UC1: Identify and connect architects with similar interests

(1)             An architect adds his profile to a RSAKM environment

(2)             The environment recommends architects with similar profile so that he/she would be able to connect to the architects

(3)             The environment recommends the architects with top rated issues (and other items such as current issues, searches for issues etc.) from the connected architects

(4)             From the recommended issues, the architect would be able to find a set of related issues for DR reuse

UC2: Share similar issues

(1)              The architect creates an issue in the environment and adds keywords

(2)              The environment recommends a set of similar issues by searching in the database

(3)              The architect would review the DR documentation of the similar issues and would reuse relevant information

UC3: Recommend alternatives for a decision

(1)             The architect enters the issue and the alternatives in the environment

(2)             The other architects with similar profiles rate the alternatives

(3)             The environment recommends alternatives that might resolve the issue

As hinted in the recommendation strategy for each of the above use-cases, RSAKM would follow the following general principles [12]:

(1).            Recommending architects profiles:

•  RSAKM would recommend similar architect profiles by matching properties from user-profiles of architects in the system

•  In the case where recommended profiles are accurate but very limited, RSAKM would make a trade-off in accuracy to provide multiple architect profiles ranked in order for decreasing similarity

(2).            Recommending issues

•  RSAKM would recommend issues that are similar to a user’s issue based on key-word matching

•  Top-rated issues would get more weight

•  Issues that architects with similar profile looked at will also get more weight

•  Current issues in the system that are based on trending key-word searches would also get relatively higher weight

•  Issues that led other architects to look at a particular issue (i.e., user’s issue) and the issues that other architects looked at after looking at user’s issue would also be recommended

(3).            Recommending Alternatives

•  RSAKM would recommend alternatives that are rated higher in the community for a user-posted issue

•  The alternatives that are rated higher by user’s with similar profiles are ranked higher in the recommendation

•  There may be many other scenarios which would need resolution to recommend a meaningful alternative. Here, RSAKM could consider multiple options. For example, if most of the architects slightly preferred alternative 1, but rest of the other architects with similar profile to the user had rated that alternative very low, RSAKM may not recommend alternative 1 as the best recommendation

To support the above described use cases, we propose RSAKM by extending a simple guidance model with concepts from the similarity measures of the statistical data mining community. In particular, the concrete contributions are: (i) A meta-model for RSAKM which provides a basis to model issues and to compute similarities between them for addressing UC1-UC3, (ii) An industrial illustration on how the use cases are addressed based on the meta-model and (iii) A summary of the initial evaluation.

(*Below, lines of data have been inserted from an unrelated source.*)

-- ==== Sys2Proof/Machine/State.lean ====
section
/-! DEFINITION. The state of the LC-416, block by block (00_scope 2.1), with the queue of commands and events that
wait to be taken; the reasons for which a step stops; and the state after power-on reset of a part as shipped. -/

namespace Sys2Proof.Machine

/-! ## Lease table (Chapter 1) -/

/-- The states of a lease record (R1). -/
inductive LeaseState where
  | free
  | active
  | notice
  | draining
  deriving DecidableEq, Repr

/-- The kinds of a lease (R5). -/
inductive LeaseKind where
  | exclusive
  | shared
  | common
  deriving DecidableEq, Repr

/-- What a holder may do under a lease (R6). -/
inductive Right where
  | read
  | readWrite
  deriving DecidableEq, Repr

/-- Why a lease is being taken away (R11). -/
inductive RevokeCause where
  | released
  | expired
  | forced
  | fenced
  deriving DecidableEq, Repr

/-- A holder entry (R6). The term is in milliseconds, 0 for indefinite. -/
structure Holder where
  port : Port
  right : Right
  term : Nat
  deadline : Option ClockValue
  deriving DecidableEq, Repr

/-- The notice field: the pending forced revocation (R11). -/
structure Notice where
  cause : RevokeCause
  deadline : ClockValue
  deriving DecidableEq, Repr

/-- A lease record (R1). Its index is its place in the table. -/
structure LeaseRecord where
  generation : BitVec 16
  state : LeaseState
  kind : Option LeaseKind
  standing : Option EntryNumber
  written : Bool
  base : Nat
  count : Nat
  holders : List Holder
  creator : Option Port
  notice : Option Notice
  revokeCause : Option RevokeCause
  drainCount : Nat
  damage : Option PoolAddress
  retireHeld : Bool
  deriving DecidableEq, Repr

/-- A FREE record: every field but the generation at its empty value (R1, R2). -/
def emptyRecord (generation : BitVec 16) : LeaseRecord :=
  { generation := generation, state := .free, kind := none, standing := none, written := false, base := 0,
    count := 0, holders := [], creator := none, notice := none, revokeCause := none, drainCount := 0,
    damage := none, retireHeld := false }

/-- An extent: a base granule and a count of granules (00_scope 4.1). -/
structure Extent where
  base : Nat
  count : Nat
  deriving DecidableEq, Repr

/-! ## Wait queue (Chapter 4) -/

/-- The kinds an ACQUIRE can ask for (R62). -/
inductive AcquireKind where
  | exclusive
  | shared
  deriving DecidableEq, Repr

/-- An entry of the wait queue (R62). Its arrival order is its place in the list. -/
structure WaitEntry where
  port : Port
  tag : CommandTag
  kind : AcquireKind
  base : Nat
  count : Nat
  term : Nat
  deadline : ClockValue
  deriving DecidableEq, Repr

/-! ## Packets from the part (section 12.2) -/

/-- The reasons for which an access is refused (R109). -/
inductive RefusalReason where
  | notOnline
  | badLength
  | tagInUse
  | outOfPool
  | readOnly
  | revoked
  | notHolder
  | noLease
  deriving DecidableEq, Repr

/-- The status of a READ_DONE (R109). -/
inductive ReadStatus where
  | ok
  | poolError
  | refused (reason : RefusalReason)
  deriving DecidableEq, Repr

/-- What a FOUND answer reports of a lease (R42). -/
structure FoundLease where
  handle : Handle
  kind : Option LeaseKind
  state : LeaseState
  written : Bool
  standing : Option EntryNumber
  base : Nat
  count : Nat
  holders : List Port
  deriving DecidableEq, Repr

/-- The 27 statuses of a RESPONSE, four of them with result fields (R42, R46). -/
inductive Answer where
  | ok
  | granted (handle : Handle) (deadline : Option ClockValue)
  | joined (deadline : Option ClockValue)
  | renewed (deadline : Option ClockValue)
  | found (lease : FoundLease)
  | none
  | scrubbing
  | cancelled
  | malformed
  | outOfPool
  | deniedTerm
  | deniedReach
  | deniedQuota
  | deniedConflict
  | deniedTimeout
  | noRecord
  | waitFull
  | stale
  | standing
  | notShared
  | notExclusive
  | notHolder
  | alreadyHolder
  | revoking
  | revoked
  | notWaiting
  | tagInUse
  deriving DecidableEq, Repr

/-- The event kinds of a notification with their details (R126). -/
inductive NoticeEvent where
  | damaged (address : PoolAddress)
  | revokeNotice (deadline : ClockValue)
  | expired
  | revoked (cause : RevokeCause)
  deriving DecidableEq, Repr

/-- What a WELCOME carries (R144). -/
structure Welcome where
  epoch : BitVec 8
  port : Port
  poolGranules : Nat
  policy : PortPolicy
  deriving DecidableEq, Repr

/-- A packet from the part. -/
inductive OutPacket where
  | readDone (tag : ReadTag) (status : ReadStatus) (data : List Byte)
  | writeRefused (address : PoolAddress) (length : BitVec 16) (reason : RefusalReason)
  | response (tag : CommandTag) (answer : Answer)
  | notice (sequence : BitVec 16) (handle : Handle) (event : NoticeEvent)
  | welcome (w : Welcome)
  deriving DecidableEq, Repr

/-! ## Notification unit (Chapter 8) -/

/-- A pending entry (R125). -/
structure PendingEntry where
  handle : Handle
  event : NoticeEvent
  deriving DecidableEq, Repr

/-- The in-flight notification with its redelivery count (R125). -/
structure InFlight where
  sequence : BitVec 16
  handle : Handle
  event : NoticeEvent
  redeliveries : Nat
  deriving DecidableEq, Repr

/-- The notification unit of a port (R125). The ack timer is none when it is stopped. -/
structure NotificationUnit where
  entries : List PendingEntry
  inFlight : Option InFlight
  sequence : BitVec 16
  ackTimer : Option ClockValue
  deriving DecidableEq, Repr

/-! ## Port controller (Chapter 9) -/

/-- The port states (R140). -/
inductive PortState where
  | down
  | linked
  | online
  | fencing
  deriving DecidableEq, Repr

/-- The fence causes (R140). -/
inductive FenceCause where
  | linkLost
  | unresponsive
  | overflow
  | reset
  | rehello
  deriving DecidableEq, Repr

/-- The kind of an access in a refusal record (R121). -/
inductive AccessKind where
  | read
  | write
  deriving DecidableEq, Repr

/-- The refusal record of a port (R121). -/
structure RefusalRecord where
  kind : AccessKind
  address : PoolAddress
  reason : RefusalReason
  more : Bool
  deriving DecidableEq, Repr

/-- All that the blocks hold for one host port: the port controller's fields (R140) with its queues and refusal
record, the command unit's outstanding command tags (R43, bit t for tag t), the access path's read tags in use
(R112, bit t for tag t), and the notification unit (R125). `lineUp` is the state of the link itself below the
packets: it follows every link up and link loss, those that are not taken as events included (R139, R152). -/
structure PortRecord where
  state : PortState
  linkFlag : Bool
  epoch : BitVec 8
  helloPending : Option HostId
  fenceCause : Option FenceCause
  hostId : HostId
  outbound : List OutPacket
  commandQueue : List CommandPacket
  accessQueue : List Access
  refusal : Option RefusalRecord
  commandTags : BitVec 8
  readTags : BitVec 32
  unit : NotificationUnit
  lineUp : Bool
  deriving DecidableEq, Repr

/-! ## Access path and scrub engine (Chapters 6 and 7) -/

/-- The kind of an operation in a host slot, with a READ's tag (R114). -/
inductive SlotKind where
  | read (tag : ReadTag)
  | write
  deriving DecidableEq, Repr

/-- An occupied host slot (R114). -/
structure HostSlot where
  port : Port
  epoch : BitVec 8
  kind : SlotKind
  address : PoolAddress
  length : Nat
  lease : RecordIndex
  orphaned : Bool
  deriving DecidableEq, Repr

/-! ## Profile store (Chapter 10) -/

/-- The active geometry (R157). -/
structure Geometry where
  poolGranules : Nat
  initScrub : Bool
  deriving DecidableEq, Repr

/-- A user slot: its image, its valid mark and its check value (R154). -/
structure ProfileSlot where
  image : Profile
  validMark : Bool
  check : BitVec 32
  deriving DecidableEq, Repr

/-- The boot cell: the slot number and its complement (R155, section 12.4). -/
structure BootCell where
  number : Byte
  complement : Byte
  deriving DecidableEq, Repr

/-- An NV operation in progress (R162). A save's target is user slot n + 1. -/
inductive NvOperation where
  | save (target : Fin 3) (image : Profile)
  | select (number : Fin 4)
  deriving DecidableEq, Repr

/-- Where the running profile of a start-up came from (R158, R161). -/
inductive StartUpSource where
  | slot (number : Fin 4)
  | kept
  deriving DecidableEq, Repr

/-- Why a power-on start-up fell back to slot 0 (R158). -/
inductive FallbackReason where
  | bootCellInvalid
  | slotInvalid
  deriving DecidableEq, Repr

/-- The outcome of a standing entry at start-up (R159). -/
inductive EntryOutcome where
  | unused
  | accepted (i : RecordIndex)
  | zeroCount
  | beyondPool
  | noHolder
  | sharedWriter
  | overlap
  deriving DecidableEq, Repr

/-- The start-up report (R158, R159). -/
structure StartUpReport where
  source : StartUpSource
  fallback : Option FallbackReason
  outcomes : Vector EntryOutcome 16
  deriving DecidableEq, Repr

/-! ## Service unit (Chapter 11) -/

/-- The result codes of the service port (R168). -/
inductive ServiceResult where
  | ok
  | accepted
  | busy
  | badFrame
  | badCommand
  | badValue
  | stale
  | notLive
  | refusedFactory
  | invalidSlot
  deriving DecidableEq, Repr

/-- A response in the response buffer: the code echoed, the result and the result fields (R166, R182). -/
structure ServiceResponse where
  code : Byte
  result : ServiceResult
  fields : List Byte
  deriving DecidableEq, Repr

/-- Where the part stands between a reset and readiness (R158, R160, R161). `powerOnHeld`: power-on start-up has
not begun because RESET# is asserted. `resetHeld`: RESET# is asserted after a device reset. `startingUp`: every
step of start-up up to the scrub queue is done, and the memory controller has not settled; the flag says whether
it is a power-on start-up. -/
inductive Phase where
  | powerOnHeld
  | resetHeld
  | startingUp (powerOn : Bool)
  | ready
  deriving DecidableEq, Repr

The remainder of this paper is organized as follows. Section 2 presents a short overview of similarity measures while the second part introduces decisions and rationale. We describe related work in section 3. We propose the meta-model in section 4. Later, we apply the meta-model and illustrate the recommender system for architectural issues in section 5. After that, we present the initial evaluation results in section 6 and conclude the paper by indicating the limitations and future research in section 7.

2. Background

2.1 Clustering and partitioning around K-Medoids (PAM) algorithm

As the data for the considered application is ordinal in nature, k medoids clustering [13] is employed to identify the similar group of profiles. The K-medoids are one of the partition based clustering algorithms and groups ‘n’ objects into k-clusters by minimizing the absolute error. Initially the algorithm considers random data objects as cluster representatives. Latter, the algorithm iteratively improves the quality of the clusters by replacing representative objects with the other objects. The algorithm terminates when the quality of the cluster alignment is not further improved. The quality of the cluster alignment is measured as an absolute error function of the average dissimilarity between all data objects of the clusters to its representative.

Algorithm:

(1).            Initialize k medoids with any k random objects of the data of size n.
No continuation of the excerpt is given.